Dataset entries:
╭──
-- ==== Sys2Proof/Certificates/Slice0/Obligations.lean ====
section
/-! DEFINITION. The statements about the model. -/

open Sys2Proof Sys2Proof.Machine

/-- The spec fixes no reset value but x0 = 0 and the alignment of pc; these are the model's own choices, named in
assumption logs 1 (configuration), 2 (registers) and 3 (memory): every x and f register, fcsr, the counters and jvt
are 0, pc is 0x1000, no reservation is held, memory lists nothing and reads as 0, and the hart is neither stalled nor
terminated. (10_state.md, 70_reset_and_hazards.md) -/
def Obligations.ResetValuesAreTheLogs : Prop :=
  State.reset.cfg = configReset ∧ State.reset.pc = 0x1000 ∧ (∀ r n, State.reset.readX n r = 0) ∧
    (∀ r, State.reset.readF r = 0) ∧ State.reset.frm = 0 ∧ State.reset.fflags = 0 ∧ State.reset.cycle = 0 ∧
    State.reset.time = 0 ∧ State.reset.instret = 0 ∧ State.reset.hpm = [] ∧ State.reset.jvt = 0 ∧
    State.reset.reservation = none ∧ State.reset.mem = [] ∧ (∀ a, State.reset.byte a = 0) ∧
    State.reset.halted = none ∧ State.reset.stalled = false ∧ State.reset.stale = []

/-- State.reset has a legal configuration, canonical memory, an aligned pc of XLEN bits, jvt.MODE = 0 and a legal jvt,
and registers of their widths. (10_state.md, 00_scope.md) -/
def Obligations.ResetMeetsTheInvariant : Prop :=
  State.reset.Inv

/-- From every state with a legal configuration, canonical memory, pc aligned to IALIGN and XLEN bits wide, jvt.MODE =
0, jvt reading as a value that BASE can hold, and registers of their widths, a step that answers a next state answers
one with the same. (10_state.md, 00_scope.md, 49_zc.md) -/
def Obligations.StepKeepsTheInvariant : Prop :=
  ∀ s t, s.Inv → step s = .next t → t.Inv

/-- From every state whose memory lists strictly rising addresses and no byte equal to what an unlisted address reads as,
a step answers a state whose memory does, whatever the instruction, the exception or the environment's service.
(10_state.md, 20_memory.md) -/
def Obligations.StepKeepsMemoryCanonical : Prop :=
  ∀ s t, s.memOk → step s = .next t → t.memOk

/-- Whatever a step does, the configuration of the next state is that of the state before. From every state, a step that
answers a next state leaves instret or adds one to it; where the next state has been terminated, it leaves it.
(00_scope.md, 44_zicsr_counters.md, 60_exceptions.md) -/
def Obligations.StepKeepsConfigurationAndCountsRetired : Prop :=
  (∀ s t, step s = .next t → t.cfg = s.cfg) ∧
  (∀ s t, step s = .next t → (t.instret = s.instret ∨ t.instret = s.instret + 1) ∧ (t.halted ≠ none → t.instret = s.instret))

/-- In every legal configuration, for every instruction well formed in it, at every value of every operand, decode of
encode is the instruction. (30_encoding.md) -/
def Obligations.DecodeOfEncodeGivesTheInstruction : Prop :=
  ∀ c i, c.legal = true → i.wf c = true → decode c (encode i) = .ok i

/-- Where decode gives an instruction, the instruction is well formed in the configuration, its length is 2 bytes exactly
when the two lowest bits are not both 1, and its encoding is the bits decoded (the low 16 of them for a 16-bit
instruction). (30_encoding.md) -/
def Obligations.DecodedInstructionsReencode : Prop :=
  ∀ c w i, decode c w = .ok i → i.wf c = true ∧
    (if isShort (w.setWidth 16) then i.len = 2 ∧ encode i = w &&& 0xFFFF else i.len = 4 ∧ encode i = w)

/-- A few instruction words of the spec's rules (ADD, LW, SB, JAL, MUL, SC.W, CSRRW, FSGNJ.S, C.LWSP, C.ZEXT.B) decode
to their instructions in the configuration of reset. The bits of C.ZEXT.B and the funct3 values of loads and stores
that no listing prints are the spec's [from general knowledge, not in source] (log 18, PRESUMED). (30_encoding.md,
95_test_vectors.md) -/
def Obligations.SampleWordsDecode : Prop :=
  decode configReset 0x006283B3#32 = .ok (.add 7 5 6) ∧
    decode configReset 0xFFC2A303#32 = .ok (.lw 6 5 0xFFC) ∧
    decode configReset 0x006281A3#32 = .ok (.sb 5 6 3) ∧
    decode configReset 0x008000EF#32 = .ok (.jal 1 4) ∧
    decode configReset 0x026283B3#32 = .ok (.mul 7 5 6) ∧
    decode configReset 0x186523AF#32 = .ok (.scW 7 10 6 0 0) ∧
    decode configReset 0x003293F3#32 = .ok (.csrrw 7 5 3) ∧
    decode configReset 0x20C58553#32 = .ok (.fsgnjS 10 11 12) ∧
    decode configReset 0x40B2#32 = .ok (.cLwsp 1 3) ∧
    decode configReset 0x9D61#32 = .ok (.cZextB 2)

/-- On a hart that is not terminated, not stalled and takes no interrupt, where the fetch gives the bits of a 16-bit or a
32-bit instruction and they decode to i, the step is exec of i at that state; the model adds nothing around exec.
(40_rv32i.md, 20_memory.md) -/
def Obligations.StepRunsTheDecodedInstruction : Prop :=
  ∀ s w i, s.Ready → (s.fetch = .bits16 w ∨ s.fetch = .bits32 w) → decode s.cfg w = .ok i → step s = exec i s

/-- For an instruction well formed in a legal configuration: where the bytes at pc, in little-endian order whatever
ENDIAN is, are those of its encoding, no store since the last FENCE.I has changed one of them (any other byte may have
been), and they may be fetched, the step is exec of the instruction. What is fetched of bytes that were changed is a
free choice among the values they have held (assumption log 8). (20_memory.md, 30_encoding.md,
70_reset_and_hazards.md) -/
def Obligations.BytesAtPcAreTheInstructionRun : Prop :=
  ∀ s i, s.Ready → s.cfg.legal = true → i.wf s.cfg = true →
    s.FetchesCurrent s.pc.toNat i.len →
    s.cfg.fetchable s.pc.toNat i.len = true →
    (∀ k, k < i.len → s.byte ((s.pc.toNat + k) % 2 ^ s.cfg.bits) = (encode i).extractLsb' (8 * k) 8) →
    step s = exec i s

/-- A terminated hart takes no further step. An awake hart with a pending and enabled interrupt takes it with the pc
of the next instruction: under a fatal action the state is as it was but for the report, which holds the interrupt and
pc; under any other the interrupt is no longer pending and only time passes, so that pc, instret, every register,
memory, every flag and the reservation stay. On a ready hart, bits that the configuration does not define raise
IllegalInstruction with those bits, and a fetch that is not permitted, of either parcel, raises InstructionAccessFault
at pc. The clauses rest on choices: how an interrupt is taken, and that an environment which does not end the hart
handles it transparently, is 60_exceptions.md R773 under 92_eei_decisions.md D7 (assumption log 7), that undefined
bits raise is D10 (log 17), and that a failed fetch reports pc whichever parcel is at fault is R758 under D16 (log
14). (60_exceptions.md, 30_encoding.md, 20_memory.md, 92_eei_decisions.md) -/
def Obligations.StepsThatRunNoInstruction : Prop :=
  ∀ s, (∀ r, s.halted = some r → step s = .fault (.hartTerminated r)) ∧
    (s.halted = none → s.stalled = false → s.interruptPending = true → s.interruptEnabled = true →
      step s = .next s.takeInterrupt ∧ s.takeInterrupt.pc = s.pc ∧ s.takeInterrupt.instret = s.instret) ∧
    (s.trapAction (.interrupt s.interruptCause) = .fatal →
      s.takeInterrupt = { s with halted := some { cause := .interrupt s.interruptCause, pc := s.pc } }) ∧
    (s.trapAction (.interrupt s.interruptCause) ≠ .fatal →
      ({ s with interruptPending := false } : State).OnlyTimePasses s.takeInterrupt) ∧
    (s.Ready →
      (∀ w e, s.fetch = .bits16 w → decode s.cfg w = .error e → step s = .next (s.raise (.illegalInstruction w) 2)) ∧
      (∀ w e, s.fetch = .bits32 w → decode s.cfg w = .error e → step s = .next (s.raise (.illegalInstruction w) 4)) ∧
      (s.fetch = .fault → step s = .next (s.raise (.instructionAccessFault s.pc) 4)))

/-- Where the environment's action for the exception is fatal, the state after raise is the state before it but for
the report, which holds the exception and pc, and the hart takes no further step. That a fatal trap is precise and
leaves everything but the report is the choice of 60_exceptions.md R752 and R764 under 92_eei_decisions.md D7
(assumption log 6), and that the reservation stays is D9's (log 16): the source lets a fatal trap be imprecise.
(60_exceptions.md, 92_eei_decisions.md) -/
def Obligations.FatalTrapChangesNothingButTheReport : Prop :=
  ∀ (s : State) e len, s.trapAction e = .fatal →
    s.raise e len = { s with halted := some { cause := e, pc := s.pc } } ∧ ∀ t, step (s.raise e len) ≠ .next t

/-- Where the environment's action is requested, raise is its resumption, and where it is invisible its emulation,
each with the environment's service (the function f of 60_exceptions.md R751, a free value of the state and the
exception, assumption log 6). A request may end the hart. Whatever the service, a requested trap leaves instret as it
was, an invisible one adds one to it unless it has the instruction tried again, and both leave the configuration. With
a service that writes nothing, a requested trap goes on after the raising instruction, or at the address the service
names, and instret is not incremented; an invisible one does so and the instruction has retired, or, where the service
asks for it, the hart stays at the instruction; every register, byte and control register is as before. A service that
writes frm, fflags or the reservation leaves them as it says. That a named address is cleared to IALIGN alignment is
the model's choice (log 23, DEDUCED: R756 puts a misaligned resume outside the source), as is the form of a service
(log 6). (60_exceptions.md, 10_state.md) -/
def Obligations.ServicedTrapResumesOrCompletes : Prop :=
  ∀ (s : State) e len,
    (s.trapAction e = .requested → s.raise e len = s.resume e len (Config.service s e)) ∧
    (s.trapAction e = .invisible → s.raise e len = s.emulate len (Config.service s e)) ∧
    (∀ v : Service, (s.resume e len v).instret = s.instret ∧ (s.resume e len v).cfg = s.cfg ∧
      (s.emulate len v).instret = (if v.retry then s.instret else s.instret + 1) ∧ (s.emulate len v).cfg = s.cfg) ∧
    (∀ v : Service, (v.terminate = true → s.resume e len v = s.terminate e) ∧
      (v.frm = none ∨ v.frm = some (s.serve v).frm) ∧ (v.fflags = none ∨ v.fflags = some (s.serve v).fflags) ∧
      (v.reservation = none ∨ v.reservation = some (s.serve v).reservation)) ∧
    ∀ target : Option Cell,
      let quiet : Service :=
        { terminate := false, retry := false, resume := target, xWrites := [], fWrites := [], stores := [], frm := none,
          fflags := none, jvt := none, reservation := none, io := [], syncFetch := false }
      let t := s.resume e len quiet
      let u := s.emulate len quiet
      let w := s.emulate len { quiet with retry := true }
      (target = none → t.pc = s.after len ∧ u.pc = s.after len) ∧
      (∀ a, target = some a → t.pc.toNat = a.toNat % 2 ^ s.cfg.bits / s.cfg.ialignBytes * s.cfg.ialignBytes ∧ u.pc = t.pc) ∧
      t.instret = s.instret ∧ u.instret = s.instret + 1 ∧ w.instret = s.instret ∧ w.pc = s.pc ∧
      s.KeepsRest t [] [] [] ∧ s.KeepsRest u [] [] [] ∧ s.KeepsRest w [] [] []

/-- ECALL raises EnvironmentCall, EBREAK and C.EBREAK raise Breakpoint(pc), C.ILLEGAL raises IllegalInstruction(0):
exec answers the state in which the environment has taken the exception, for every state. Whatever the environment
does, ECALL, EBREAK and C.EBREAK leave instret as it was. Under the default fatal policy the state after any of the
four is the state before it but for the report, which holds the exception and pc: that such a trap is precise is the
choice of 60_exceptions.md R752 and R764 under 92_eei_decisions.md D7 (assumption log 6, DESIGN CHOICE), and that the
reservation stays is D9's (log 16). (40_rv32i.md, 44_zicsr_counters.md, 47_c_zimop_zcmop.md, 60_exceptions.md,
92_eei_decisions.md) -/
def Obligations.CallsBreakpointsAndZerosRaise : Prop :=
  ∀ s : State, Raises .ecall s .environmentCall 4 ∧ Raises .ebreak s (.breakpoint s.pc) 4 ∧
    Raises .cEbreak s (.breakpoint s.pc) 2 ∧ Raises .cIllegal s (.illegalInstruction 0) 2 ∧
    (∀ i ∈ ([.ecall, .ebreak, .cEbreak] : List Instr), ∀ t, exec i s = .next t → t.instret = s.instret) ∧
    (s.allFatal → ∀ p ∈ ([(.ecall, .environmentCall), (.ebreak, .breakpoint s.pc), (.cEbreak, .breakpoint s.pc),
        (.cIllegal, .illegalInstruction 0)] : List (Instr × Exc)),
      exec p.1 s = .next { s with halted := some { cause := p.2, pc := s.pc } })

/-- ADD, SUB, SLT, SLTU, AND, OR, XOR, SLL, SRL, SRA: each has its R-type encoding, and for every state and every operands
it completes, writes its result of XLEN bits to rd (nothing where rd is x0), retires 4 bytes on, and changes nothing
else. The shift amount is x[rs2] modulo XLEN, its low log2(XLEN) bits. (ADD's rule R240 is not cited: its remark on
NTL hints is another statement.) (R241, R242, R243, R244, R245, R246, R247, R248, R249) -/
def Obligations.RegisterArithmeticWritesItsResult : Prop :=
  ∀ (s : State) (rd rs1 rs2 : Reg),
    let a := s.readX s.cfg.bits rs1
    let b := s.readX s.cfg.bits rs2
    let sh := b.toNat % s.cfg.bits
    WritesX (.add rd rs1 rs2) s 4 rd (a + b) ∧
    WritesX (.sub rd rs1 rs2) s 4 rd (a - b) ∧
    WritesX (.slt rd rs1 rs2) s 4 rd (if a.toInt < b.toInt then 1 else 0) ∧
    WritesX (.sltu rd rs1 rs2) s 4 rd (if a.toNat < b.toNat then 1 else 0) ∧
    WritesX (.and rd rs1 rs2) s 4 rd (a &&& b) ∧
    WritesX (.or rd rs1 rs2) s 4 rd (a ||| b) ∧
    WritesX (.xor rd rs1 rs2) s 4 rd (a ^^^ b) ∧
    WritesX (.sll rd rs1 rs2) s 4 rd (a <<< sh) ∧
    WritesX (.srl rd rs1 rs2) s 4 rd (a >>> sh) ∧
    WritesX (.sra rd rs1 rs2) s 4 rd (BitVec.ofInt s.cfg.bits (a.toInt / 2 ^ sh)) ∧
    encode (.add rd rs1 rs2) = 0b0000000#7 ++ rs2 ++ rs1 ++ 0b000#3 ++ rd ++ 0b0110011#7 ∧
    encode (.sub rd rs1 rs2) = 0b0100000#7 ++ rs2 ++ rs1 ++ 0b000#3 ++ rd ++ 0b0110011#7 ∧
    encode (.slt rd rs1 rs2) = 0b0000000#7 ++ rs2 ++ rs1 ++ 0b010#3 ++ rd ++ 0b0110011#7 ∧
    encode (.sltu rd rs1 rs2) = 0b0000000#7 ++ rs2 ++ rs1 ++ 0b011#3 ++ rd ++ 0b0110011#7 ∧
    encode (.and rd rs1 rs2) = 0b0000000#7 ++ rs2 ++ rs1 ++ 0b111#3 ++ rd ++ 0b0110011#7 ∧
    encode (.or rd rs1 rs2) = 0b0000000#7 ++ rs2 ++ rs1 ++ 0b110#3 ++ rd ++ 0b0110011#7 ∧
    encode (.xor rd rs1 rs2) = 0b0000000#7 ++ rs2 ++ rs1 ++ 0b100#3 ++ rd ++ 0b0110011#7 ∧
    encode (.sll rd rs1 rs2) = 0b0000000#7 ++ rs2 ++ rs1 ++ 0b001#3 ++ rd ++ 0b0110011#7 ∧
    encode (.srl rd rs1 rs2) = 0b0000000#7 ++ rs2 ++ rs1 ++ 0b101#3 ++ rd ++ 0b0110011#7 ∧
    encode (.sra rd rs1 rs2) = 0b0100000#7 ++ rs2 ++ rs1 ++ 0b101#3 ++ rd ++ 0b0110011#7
╰──
▸ TO DO
Set down only the lines above that fall between the line holding "instruction). (30_encoding.md) -/" and the line holding "(if isShort (w.setWidth", inclusive, keeping each exact.

▸ ANSWER TO THIS TASK
instruction). (30_encoding.md) -/
def Obligations.DecodedInstructionsReencode : Prop :=
  ∀ c w i, decode c w = .ok i → i.wf c = true ∧
    (if isShort (w.setWidth 16) then i.len = 2 ∧ encode i = w &&& 0xFFFF else i.len = 4 ∧ encode i = w)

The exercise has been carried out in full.